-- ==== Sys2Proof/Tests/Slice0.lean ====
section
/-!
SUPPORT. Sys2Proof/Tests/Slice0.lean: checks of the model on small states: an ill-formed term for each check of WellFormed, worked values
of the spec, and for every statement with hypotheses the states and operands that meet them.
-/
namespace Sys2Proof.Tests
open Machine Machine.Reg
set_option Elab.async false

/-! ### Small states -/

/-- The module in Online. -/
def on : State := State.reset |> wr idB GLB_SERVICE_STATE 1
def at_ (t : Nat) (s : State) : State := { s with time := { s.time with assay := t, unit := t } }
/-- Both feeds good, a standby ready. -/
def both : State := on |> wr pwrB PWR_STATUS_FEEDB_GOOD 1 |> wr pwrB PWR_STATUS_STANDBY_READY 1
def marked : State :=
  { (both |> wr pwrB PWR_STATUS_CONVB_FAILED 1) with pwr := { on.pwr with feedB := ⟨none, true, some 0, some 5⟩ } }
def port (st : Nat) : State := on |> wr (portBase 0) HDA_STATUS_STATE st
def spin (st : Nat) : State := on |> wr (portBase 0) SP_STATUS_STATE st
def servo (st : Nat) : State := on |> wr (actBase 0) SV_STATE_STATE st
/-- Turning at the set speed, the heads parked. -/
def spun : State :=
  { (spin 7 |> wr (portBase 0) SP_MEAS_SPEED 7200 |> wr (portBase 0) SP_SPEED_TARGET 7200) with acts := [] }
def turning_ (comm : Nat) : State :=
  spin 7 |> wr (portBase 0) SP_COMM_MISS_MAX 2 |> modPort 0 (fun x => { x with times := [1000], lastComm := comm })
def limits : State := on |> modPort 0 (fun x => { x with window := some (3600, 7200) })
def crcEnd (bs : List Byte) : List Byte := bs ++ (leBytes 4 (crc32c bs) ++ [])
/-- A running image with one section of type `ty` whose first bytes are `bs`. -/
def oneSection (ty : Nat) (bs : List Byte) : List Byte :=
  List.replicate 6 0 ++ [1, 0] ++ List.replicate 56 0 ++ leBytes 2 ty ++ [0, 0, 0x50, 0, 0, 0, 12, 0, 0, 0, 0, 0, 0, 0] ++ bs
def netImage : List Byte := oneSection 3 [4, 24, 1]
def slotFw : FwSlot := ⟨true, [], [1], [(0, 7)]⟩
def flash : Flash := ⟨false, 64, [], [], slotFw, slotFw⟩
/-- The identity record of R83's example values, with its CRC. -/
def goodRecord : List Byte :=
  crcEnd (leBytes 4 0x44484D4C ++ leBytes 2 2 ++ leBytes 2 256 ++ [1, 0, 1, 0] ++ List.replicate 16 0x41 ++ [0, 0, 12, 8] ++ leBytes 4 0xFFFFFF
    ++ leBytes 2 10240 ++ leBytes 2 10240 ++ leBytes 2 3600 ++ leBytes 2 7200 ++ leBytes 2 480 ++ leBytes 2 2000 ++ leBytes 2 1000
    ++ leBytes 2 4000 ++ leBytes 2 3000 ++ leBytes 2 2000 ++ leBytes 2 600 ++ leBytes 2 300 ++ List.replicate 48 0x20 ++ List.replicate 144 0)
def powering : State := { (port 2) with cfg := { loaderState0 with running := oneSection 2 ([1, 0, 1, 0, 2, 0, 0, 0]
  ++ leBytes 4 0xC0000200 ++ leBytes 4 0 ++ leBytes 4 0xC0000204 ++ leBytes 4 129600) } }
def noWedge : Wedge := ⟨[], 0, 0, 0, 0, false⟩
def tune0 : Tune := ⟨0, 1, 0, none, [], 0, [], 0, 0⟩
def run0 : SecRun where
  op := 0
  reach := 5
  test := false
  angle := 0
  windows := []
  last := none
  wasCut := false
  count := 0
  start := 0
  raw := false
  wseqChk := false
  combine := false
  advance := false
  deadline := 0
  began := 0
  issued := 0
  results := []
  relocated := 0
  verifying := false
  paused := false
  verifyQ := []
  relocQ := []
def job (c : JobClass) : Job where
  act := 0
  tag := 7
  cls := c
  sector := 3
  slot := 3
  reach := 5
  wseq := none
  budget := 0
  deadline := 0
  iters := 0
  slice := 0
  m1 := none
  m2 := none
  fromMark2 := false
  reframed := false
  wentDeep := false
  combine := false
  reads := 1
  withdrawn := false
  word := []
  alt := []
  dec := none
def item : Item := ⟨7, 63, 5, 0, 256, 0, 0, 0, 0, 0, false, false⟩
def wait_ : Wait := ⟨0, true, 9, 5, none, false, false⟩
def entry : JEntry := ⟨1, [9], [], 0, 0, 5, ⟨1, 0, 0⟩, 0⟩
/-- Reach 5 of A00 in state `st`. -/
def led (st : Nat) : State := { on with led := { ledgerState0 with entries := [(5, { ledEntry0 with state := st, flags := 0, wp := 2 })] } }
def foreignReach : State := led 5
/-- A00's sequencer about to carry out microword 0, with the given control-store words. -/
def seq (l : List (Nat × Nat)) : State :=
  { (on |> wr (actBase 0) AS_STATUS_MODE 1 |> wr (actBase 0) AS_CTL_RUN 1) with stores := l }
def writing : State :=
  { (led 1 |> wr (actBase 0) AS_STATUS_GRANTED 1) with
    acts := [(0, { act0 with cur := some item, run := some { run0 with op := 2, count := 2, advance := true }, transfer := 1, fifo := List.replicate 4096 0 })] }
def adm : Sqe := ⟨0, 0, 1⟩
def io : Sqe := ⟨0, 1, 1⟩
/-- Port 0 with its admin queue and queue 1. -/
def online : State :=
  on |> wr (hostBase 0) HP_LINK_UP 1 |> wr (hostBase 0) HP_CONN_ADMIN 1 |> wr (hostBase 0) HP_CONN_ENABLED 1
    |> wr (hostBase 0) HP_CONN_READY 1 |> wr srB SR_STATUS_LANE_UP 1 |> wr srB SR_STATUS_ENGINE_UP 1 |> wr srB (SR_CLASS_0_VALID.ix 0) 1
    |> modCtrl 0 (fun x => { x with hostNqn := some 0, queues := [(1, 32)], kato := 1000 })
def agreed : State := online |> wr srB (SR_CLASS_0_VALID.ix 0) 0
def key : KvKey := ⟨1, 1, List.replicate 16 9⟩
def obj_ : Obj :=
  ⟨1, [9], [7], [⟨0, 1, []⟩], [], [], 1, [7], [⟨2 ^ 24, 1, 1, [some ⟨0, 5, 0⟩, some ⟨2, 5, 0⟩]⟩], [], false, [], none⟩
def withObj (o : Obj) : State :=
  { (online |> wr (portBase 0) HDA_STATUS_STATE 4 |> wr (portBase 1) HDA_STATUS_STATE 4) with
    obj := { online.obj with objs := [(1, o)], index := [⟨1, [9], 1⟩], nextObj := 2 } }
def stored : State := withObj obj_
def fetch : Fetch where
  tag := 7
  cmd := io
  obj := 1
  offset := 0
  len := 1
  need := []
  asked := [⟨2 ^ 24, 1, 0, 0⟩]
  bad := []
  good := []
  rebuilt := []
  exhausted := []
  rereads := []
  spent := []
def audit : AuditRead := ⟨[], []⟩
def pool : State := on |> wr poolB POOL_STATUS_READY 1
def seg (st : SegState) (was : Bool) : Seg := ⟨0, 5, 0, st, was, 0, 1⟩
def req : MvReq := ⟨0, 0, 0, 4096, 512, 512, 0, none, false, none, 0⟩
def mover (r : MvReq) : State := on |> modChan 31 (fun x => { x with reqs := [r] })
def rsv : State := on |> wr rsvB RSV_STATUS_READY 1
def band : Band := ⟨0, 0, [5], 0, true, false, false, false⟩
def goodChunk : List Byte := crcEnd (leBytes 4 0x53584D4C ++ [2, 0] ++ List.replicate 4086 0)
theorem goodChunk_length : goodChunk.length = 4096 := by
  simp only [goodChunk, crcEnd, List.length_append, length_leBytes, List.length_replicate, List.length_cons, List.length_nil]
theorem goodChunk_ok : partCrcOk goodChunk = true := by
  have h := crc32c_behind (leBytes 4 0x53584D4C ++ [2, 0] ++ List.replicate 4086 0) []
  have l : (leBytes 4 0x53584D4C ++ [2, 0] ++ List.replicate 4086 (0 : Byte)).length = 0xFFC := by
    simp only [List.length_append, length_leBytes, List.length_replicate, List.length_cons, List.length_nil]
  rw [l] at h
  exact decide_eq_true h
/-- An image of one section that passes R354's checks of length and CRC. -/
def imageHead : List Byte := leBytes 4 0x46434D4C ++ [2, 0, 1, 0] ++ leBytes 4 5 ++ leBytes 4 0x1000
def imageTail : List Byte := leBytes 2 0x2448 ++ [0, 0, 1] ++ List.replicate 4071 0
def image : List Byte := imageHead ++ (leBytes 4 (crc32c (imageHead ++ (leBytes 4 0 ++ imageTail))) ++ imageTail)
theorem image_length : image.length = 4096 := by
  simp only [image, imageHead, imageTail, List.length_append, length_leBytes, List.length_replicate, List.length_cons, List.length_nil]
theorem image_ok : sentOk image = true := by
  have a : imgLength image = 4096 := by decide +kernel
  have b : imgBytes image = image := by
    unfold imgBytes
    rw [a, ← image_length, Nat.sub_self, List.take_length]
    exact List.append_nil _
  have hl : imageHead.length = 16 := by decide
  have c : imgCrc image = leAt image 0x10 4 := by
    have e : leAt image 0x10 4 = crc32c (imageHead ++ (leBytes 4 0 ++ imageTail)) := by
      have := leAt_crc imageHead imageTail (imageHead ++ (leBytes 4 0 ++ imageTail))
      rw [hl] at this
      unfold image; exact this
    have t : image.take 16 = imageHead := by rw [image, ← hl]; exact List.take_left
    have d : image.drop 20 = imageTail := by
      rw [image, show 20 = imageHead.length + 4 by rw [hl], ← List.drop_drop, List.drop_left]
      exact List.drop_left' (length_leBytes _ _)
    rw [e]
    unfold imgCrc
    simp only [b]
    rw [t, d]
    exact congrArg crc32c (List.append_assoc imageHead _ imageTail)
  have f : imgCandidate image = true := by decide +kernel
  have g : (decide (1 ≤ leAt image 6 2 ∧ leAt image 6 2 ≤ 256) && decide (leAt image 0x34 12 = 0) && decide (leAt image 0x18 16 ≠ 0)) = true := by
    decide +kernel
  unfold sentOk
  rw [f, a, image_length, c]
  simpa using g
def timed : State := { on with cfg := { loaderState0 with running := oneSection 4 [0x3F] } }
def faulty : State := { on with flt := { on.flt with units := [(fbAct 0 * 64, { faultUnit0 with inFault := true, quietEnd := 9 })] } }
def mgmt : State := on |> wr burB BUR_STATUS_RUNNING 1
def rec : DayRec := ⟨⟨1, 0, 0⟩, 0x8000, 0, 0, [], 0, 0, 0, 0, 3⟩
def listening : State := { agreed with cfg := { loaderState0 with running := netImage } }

######

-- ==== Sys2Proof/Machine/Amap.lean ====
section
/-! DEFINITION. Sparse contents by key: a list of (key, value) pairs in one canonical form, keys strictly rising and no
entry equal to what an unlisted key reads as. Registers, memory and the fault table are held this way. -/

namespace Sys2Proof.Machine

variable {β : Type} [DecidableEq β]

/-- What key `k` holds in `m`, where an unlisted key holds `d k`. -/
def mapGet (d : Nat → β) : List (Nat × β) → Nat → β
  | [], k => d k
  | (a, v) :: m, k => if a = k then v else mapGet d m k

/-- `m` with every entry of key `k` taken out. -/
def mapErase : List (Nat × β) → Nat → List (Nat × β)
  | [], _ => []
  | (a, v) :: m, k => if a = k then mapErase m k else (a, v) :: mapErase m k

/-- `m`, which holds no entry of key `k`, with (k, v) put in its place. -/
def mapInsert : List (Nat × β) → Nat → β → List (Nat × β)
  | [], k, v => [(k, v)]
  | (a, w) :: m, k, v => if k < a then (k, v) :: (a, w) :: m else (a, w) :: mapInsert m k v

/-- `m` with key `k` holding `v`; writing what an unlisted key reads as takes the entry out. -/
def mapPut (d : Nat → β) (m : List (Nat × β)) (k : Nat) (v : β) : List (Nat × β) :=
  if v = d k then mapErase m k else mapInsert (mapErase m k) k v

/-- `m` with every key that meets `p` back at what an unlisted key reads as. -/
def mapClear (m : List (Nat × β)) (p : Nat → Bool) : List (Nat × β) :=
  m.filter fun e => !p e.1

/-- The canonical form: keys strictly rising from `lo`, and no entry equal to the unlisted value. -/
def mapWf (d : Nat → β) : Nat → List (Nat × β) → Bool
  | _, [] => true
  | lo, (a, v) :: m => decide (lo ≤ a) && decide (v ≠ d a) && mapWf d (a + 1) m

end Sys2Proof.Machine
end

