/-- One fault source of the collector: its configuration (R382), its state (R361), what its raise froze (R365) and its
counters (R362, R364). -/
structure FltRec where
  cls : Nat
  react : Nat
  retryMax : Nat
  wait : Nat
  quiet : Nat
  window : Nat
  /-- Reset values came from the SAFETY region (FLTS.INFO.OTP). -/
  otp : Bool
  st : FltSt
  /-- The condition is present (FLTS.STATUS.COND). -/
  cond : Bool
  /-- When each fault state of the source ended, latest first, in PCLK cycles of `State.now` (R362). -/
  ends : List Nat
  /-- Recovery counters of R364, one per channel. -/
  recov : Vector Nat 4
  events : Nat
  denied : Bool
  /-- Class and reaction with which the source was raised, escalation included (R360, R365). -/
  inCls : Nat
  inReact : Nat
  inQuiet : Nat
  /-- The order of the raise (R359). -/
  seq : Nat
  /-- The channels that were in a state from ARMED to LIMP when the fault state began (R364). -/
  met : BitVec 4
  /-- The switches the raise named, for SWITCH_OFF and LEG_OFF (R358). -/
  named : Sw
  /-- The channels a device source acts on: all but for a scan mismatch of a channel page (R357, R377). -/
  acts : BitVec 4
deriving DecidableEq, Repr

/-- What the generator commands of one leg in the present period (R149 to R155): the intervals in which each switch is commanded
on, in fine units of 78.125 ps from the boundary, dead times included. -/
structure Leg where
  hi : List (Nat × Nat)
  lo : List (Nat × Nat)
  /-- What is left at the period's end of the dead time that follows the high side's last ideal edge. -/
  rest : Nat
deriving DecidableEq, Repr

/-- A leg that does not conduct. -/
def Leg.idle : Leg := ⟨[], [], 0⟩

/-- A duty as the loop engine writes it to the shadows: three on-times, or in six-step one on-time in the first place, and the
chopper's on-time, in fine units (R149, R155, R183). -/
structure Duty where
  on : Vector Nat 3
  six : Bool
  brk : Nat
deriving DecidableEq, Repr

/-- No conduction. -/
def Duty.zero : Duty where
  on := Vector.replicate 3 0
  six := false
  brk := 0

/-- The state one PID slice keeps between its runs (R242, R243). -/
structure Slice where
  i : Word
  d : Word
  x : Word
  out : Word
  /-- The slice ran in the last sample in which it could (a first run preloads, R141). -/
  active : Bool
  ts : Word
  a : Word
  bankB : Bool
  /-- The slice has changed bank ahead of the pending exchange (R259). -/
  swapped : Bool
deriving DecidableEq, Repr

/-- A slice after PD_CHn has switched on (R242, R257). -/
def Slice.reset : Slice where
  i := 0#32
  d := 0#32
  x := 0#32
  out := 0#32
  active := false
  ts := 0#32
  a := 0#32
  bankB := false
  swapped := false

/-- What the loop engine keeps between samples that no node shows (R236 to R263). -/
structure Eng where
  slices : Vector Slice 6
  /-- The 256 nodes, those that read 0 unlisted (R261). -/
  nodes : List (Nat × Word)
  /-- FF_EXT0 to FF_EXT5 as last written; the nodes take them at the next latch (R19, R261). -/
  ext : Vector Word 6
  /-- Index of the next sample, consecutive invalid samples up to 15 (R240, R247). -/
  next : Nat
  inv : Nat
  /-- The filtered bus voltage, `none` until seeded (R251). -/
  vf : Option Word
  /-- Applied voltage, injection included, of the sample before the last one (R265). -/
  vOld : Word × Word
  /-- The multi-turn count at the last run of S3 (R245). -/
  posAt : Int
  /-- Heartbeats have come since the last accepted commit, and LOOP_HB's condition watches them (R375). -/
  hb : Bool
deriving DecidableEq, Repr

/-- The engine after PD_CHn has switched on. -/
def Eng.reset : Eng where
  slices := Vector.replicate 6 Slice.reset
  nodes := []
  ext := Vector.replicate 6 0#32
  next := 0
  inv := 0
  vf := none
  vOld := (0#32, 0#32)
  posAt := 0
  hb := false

######

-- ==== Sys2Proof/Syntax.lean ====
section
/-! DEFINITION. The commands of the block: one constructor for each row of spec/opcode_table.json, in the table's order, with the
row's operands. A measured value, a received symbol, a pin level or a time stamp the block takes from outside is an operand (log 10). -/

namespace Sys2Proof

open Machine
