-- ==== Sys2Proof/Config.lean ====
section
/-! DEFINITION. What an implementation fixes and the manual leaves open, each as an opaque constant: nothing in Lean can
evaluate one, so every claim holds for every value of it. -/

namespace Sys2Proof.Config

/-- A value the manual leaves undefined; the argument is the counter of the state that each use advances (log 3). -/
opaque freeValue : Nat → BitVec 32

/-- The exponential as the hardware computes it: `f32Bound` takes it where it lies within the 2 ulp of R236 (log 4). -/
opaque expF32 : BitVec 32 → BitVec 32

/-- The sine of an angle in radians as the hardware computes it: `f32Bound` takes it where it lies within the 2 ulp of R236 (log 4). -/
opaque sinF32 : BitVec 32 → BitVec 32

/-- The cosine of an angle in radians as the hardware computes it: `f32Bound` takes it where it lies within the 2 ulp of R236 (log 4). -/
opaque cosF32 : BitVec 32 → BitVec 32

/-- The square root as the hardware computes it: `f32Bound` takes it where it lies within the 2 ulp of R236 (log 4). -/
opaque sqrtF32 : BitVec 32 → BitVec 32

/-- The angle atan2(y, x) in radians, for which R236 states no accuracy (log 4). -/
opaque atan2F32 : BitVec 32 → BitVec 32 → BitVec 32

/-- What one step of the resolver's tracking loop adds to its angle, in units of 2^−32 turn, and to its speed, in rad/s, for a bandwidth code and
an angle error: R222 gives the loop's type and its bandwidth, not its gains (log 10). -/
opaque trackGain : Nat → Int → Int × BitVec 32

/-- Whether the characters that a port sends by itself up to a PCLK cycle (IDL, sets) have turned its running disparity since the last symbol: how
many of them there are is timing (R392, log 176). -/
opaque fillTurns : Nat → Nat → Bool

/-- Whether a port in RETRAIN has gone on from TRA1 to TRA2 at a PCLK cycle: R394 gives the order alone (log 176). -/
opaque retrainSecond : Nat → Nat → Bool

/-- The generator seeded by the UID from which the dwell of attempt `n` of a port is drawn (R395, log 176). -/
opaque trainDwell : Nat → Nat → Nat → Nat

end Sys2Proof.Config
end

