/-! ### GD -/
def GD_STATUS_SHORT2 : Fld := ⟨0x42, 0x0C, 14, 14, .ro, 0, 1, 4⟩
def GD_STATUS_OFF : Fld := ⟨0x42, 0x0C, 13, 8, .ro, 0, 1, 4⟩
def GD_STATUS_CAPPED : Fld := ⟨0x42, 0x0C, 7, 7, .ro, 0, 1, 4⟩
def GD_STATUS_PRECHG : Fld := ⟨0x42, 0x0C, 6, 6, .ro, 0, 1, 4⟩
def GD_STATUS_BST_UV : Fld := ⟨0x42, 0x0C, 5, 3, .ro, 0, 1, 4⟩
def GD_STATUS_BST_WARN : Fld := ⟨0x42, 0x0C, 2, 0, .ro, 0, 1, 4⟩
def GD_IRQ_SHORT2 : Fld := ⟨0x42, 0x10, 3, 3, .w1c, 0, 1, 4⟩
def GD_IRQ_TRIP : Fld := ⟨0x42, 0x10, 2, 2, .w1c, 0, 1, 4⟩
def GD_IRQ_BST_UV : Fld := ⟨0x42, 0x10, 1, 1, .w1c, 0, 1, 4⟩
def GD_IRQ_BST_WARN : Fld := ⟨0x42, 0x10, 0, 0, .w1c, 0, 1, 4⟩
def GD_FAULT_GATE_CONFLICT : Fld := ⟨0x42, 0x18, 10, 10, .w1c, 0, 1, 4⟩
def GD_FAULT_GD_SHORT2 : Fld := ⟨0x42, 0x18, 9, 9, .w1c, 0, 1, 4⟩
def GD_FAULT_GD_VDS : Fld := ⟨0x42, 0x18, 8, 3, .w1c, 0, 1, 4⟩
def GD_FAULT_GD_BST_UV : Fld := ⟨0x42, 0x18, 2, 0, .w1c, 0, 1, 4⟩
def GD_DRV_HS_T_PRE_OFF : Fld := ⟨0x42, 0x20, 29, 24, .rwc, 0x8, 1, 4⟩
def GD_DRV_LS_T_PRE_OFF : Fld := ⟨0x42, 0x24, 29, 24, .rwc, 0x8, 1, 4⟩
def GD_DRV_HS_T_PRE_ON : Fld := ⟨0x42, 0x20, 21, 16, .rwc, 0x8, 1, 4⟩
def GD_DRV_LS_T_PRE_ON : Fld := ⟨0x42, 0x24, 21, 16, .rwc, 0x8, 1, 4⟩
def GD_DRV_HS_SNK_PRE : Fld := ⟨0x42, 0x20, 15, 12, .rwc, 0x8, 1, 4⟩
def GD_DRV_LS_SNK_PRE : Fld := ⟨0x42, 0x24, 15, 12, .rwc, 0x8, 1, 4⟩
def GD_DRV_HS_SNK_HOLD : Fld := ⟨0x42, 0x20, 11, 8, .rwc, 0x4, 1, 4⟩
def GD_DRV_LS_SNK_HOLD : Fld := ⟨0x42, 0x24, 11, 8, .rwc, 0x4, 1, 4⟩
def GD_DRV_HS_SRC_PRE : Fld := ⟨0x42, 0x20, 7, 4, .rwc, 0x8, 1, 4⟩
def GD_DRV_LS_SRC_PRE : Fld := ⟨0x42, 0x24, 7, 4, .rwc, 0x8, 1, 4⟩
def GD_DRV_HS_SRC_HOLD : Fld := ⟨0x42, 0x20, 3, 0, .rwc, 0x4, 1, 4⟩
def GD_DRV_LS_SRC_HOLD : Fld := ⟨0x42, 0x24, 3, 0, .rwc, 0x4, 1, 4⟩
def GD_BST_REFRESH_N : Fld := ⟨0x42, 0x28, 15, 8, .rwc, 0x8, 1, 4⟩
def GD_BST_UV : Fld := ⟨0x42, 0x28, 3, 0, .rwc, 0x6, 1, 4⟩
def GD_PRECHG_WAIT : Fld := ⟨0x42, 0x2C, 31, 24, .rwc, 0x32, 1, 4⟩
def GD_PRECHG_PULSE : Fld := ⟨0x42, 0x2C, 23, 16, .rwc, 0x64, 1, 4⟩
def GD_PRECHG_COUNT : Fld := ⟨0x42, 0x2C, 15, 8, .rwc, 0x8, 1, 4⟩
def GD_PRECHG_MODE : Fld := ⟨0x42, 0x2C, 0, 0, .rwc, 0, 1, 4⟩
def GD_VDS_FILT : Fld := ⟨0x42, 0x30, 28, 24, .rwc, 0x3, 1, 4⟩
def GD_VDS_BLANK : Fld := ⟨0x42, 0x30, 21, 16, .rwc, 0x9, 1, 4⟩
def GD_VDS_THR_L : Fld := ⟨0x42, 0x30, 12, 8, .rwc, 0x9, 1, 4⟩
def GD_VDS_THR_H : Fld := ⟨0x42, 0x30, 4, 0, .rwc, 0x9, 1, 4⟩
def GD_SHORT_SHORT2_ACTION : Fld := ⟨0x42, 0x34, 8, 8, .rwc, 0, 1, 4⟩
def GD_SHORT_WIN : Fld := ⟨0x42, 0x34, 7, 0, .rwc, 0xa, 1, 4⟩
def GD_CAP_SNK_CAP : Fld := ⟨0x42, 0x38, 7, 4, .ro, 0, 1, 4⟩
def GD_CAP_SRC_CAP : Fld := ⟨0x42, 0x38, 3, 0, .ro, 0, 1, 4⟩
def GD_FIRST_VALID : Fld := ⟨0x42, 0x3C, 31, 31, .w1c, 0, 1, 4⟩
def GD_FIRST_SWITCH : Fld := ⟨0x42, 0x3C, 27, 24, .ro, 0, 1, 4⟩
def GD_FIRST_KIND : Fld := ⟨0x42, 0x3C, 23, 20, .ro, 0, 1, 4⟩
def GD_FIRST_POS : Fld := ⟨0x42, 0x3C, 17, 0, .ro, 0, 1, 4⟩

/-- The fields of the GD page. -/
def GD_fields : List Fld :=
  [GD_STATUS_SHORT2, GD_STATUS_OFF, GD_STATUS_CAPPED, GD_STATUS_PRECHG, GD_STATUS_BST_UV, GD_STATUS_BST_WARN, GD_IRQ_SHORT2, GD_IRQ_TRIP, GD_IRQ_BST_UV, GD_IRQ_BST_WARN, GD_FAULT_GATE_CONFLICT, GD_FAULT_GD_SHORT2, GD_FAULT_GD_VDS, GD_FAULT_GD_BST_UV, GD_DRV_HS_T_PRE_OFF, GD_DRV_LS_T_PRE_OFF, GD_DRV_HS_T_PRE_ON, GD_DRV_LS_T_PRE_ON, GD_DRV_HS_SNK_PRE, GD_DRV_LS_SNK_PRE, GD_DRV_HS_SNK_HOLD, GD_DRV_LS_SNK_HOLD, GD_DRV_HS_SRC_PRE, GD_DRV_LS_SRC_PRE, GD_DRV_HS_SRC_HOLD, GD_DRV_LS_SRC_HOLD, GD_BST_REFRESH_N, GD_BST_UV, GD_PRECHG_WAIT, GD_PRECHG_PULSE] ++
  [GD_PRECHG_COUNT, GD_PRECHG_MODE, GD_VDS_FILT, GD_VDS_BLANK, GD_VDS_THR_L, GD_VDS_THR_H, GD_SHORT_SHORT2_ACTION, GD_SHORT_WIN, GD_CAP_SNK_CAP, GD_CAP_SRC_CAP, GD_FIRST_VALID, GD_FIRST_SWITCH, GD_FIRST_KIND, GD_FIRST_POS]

######

Exercise details:
From the records above, extract exactly and only the lines that begin at the line with "-- ==== Sys2Proof/Tests/Slice0.lean" and stop after the line with "standby ready. -/".

Response to this exercise:
-- ==== Sys2Proof/Tests/Slice0.lean ====
section
/-!
SUPPORT. Sys2Proof/Tests/Slice0.lean: checks of the model on small states: an ill-formed term for each check of WellFormed, worked values
of the spec, and for every statement with hypotheses the states and operands that meet them.
-/
namespace Sys2Proof.Tests
open Machine Machine.Reg
set_option Elab.async false

/-! ### Small states -/

/-- The module in Online. -/
def on : State := State.reset |> wr idB GLB_SERVICE_STATE 1
def at_ (t : Nat) (s : State) : State := { s with time := { s.time with assay := t, unit := t } }
/-- Both feeds good, a standby ready. -/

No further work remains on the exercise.